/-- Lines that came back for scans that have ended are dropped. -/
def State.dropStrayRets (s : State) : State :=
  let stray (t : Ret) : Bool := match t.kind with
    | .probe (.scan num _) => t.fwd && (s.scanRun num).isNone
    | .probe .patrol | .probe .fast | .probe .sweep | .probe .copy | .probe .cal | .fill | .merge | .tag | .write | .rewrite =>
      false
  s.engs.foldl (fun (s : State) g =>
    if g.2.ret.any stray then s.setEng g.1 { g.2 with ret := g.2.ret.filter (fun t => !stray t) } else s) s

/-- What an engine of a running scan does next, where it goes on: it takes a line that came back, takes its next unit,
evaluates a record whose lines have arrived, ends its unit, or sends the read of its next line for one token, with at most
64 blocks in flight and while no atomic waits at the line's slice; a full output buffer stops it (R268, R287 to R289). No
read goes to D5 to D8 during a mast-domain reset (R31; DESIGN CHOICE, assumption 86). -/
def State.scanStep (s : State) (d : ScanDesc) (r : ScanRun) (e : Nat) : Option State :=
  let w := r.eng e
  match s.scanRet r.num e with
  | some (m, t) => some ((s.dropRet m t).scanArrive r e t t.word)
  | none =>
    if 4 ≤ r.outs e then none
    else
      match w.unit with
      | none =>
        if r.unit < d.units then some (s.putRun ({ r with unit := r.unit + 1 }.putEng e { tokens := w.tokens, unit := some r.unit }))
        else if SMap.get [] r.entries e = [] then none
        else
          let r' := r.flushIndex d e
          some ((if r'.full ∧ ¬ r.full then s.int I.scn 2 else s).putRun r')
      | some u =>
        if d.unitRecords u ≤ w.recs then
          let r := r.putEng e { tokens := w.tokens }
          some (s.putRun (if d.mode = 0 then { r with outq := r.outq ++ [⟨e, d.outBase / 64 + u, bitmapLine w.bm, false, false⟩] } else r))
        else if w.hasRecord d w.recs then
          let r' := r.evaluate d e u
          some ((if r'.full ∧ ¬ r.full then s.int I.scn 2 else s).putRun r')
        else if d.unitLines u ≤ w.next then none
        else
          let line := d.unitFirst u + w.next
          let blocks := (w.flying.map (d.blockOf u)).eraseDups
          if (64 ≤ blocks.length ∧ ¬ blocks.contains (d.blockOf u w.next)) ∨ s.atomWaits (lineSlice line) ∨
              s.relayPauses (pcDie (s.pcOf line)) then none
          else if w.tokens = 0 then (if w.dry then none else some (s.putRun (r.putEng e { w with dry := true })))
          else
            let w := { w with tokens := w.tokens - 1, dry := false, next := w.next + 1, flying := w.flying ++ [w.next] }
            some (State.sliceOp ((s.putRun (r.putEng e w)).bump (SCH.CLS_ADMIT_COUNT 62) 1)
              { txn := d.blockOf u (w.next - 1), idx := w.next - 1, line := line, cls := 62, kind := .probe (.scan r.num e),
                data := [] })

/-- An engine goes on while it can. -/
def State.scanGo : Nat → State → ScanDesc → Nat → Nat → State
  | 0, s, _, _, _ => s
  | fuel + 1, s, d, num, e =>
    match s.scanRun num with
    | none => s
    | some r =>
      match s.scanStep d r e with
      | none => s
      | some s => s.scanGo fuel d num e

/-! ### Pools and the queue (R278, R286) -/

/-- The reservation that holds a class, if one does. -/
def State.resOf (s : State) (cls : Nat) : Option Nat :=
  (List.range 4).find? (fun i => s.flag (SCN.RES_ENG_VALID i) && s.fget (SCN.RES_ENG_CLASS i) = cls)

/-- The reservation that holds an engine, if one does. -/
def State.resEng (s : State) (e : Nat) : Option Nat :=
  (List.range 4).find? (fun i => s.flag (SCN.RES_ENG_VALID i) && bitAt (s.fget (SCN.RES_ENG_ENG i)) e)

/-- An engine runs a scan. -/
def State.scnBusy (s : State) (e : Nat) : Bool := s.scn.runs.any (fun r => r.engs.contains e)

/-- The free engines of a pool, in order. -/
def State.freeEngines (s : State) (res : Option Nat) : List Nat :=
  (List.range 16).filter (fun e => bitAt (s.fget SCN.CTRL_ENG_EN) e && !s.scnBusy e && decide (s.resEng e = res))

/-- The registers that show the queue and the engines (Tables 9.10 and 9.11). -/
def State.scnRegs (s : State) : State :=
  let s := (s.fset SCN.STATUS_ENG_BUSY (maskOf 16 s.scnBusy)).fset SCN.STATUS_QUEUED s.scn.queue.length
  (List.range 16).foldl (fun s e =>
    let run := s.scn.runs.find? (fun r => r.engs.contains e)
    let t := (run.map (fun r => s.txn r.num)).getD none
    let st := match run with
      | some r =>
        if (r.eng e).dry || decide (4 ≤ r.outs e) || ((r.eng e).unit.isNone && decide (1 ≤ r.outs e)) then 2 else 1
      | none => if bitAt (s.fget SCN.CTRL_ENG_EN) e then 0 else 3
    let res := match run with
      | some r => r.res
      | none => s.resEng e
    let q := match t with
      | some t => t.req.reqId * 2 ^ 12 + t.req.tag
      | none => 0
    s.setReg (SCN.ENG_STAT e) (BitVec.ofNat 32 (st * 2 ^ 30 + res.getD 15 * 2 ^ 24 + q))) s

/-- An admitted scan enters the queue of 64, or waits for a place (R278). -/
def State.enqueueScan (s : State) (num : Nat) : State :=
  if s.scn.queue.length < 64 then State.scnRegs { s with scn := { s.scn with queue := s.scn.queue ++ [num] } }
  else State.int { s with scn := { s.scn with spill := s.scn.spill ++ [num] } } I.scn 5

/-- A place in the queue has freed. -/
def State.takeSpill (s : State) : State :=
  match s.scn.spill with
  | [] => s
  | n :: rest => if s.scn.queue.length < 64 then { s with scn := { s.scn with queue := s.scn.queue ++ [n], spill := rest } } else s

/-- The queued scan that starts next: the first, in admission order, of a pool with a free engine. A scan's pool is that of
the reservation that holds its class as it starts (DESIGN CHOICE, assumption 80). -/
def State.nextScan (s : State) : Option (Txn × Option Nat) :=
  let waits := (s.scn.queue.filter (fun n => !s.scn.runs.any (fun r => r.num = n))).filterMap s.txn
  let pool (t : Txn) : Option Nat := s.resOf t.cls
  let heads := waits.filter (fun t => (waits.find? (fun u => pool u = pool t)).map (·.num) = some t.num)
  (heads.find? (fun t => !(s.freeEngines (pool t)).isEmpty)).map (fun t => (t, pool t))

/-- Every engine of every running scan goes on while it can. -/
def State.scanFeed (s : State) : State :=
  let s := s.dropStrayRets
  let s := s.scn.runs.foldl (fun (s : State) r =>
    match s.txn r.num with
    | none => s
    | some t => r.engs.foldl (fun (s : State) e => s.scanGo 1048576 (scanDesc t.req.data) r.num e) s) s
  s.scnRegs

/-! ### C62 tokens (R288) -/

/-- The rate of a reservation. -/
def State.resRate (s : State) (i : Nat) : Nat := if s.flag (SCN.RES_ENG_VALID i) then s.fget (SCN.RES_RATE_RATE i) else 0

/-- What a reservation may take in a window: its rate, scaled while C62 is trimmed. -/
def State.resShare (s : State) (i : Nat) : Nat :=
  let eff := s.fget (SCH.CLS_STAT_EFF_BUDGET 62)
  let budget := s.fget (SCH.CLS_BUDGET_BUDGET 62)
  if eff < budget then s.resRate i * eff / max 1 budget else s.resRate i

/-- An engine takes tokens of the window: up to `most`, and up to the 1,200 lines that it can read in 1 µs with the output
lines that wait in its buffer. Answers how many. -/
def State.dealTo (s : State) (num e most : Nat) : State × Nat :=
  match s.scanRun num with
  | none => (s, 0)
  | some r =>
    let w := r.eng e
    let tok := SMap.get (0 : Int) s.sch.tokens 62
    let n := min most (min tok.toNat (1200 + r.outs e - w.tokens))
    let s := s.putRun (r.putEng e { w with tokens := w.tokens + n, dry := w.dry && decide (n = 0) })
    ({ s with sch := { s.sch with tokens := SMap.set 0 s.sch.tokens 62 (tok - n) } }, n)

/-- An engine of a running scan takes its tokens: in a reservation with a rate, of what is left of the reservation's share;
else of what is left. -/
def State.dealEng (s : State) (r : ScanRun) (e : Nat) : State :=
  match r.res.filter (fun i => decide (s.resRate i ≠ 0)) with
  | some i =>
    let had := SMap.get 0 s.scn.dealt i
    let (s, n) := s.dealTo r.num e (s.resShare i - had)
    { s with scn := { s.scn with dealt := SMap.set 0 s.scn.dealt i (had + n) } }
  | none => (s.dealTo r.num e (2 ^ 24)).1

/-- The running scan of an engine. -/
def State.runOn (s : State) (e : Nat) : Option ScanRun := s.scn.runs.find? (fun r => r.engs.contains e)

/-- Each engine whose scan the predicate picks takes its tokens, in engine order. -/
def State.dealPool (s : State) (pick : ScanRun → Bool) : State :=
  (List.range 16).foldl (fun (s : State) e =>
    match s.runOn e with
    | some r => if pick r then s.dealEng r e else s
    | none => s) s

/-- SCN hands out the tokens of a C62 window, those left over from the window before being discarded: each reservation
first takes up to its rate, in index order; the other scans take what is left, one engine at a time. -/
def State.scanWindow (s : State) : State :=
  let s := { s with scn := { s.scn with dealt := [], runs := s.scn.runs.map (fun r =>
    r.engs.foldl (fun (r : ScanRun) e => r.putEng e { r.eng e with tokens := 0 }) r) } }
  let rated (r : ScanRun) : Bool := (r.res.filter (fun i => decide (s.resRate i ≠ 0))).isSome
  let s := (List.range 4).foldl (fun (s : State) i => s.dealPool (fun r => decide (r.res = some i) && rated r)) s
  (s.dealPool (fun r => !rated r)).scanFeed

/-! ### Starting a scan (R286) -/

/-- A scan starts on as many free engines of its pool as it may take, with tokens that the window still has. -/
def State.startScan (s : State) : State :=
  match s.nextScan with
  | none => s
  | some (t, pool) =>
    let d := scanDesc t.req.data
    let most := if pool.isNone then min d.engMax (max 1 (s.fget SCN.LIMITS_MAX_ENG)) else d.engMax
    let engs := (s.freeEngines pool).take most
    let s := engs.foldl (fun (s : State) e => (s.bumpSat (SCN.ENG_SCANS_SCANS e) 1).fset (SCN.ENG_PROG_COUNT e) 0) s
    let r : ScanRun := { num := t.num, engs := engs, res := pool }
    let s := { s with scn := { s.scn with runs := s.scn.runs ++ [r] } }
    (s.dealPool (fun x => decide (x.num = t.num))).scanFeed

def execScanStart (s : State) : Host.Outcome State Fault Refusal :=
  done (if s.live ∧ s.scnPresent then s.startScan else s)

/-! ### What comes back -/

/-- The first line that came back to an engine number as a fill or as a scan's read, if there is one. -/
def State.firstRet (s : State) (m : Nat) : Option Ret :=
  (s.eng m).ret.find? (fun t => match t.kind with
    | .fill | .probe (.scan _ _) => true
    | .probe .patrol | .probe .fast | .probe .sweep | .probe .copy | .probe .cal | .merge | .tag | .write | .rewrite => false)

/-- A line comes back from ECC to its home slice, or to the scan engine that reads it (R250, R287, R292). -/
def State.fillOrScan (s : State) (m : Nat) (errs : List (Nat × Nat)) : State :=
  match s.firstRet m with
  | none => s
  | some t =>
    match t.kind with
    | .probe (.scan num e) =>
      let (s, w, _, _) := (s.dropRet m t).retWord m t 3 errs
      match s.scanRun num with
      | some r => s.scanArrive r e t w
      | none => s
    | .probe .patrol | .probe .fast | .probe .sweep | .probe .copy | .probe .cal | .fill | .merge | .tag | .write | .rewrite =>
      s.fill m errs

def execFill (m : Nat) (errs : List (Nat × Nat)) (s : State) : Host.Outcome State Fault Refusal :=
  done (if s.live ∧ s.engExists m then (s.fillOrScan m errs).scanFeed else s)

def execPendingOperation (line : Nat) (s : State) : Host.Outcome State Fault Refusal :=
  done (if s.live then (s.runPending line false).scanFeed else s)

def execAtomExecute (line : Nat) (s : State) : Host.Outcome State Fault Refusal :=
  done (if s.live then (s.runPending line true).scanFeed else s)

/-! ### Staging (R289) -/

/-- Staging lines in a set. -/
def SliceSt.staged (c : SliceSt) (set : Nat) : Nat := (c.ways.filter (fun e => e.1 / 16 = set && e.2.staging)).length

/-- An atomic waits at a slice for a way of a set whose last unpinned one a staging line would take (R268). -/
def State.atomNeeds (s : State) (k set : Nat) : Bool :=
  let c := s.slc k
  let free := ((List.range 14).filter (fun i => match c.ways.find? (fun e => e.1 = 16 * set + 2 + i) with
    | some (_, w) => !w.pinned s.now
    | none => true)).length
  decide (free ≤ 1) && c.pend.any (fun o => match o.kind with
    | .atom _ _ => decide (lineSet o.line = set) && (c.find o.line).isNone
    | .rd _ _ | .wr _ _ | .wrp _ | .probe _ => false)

_____

Would you print exactly, and only, the lines of the data above from the line with "s.scn.runs.map (fun r =>" through the line with "def execScanStart (s", inclusive?

  let s := { s with scn := { s.scn with dealt := [], runs := s.scn.runs.map (fun r =>
    r.engs.foldl (fun (r : ScanRun) e => r.putEng e { r.eng e with tokens := 0 }) r) } }
  let rated (r : ScanRun) : Bool := (r.res.filter (fun i => decide (s.resRate i ≠ 0))).isSome
  let s := (List.range 4).foldl (fun (s : State) i => s.dealPool (fun r => decide (r.res = some i) && rated r)) s
  (s.dealPool (fun r => !rated r)).scanFeed

/-! ### Starting a scan (R286) -/

/-- A scan starts on as many free engines of its pool as it may take, with tokens that the window still has. -/
def State.startScan (s : State) : State :=
  match s.nextScan with
  | none => s
  | some (t, pool) =>
    let d := scanDesc t.req.data
    let most := if pool.isNone then min d.engMax (max 1 (s.fget SCN.LIMITS_MAX_ENG)) else d.engMax
    let engs := (s.freeEngines pool).take most
    let s := engs.foldl (fun (s : State) e => (s.bumpSat (SCN.ENG_SCANS_SCANS e) 1).fset (SCN.ENG_PROG_COUNT e) 0) s
    let r : ScanRun := { num := t.num, engs := engs, res := pool }
    let s := { s with scn := { s.scn with runs := s.scn.runs ++ [r] } }
    (s.dealPool (fun x => decide (x.num = t.num))).scanFeed

def execScanStart (s : State) : Host.Outcome State Fault Refusal :=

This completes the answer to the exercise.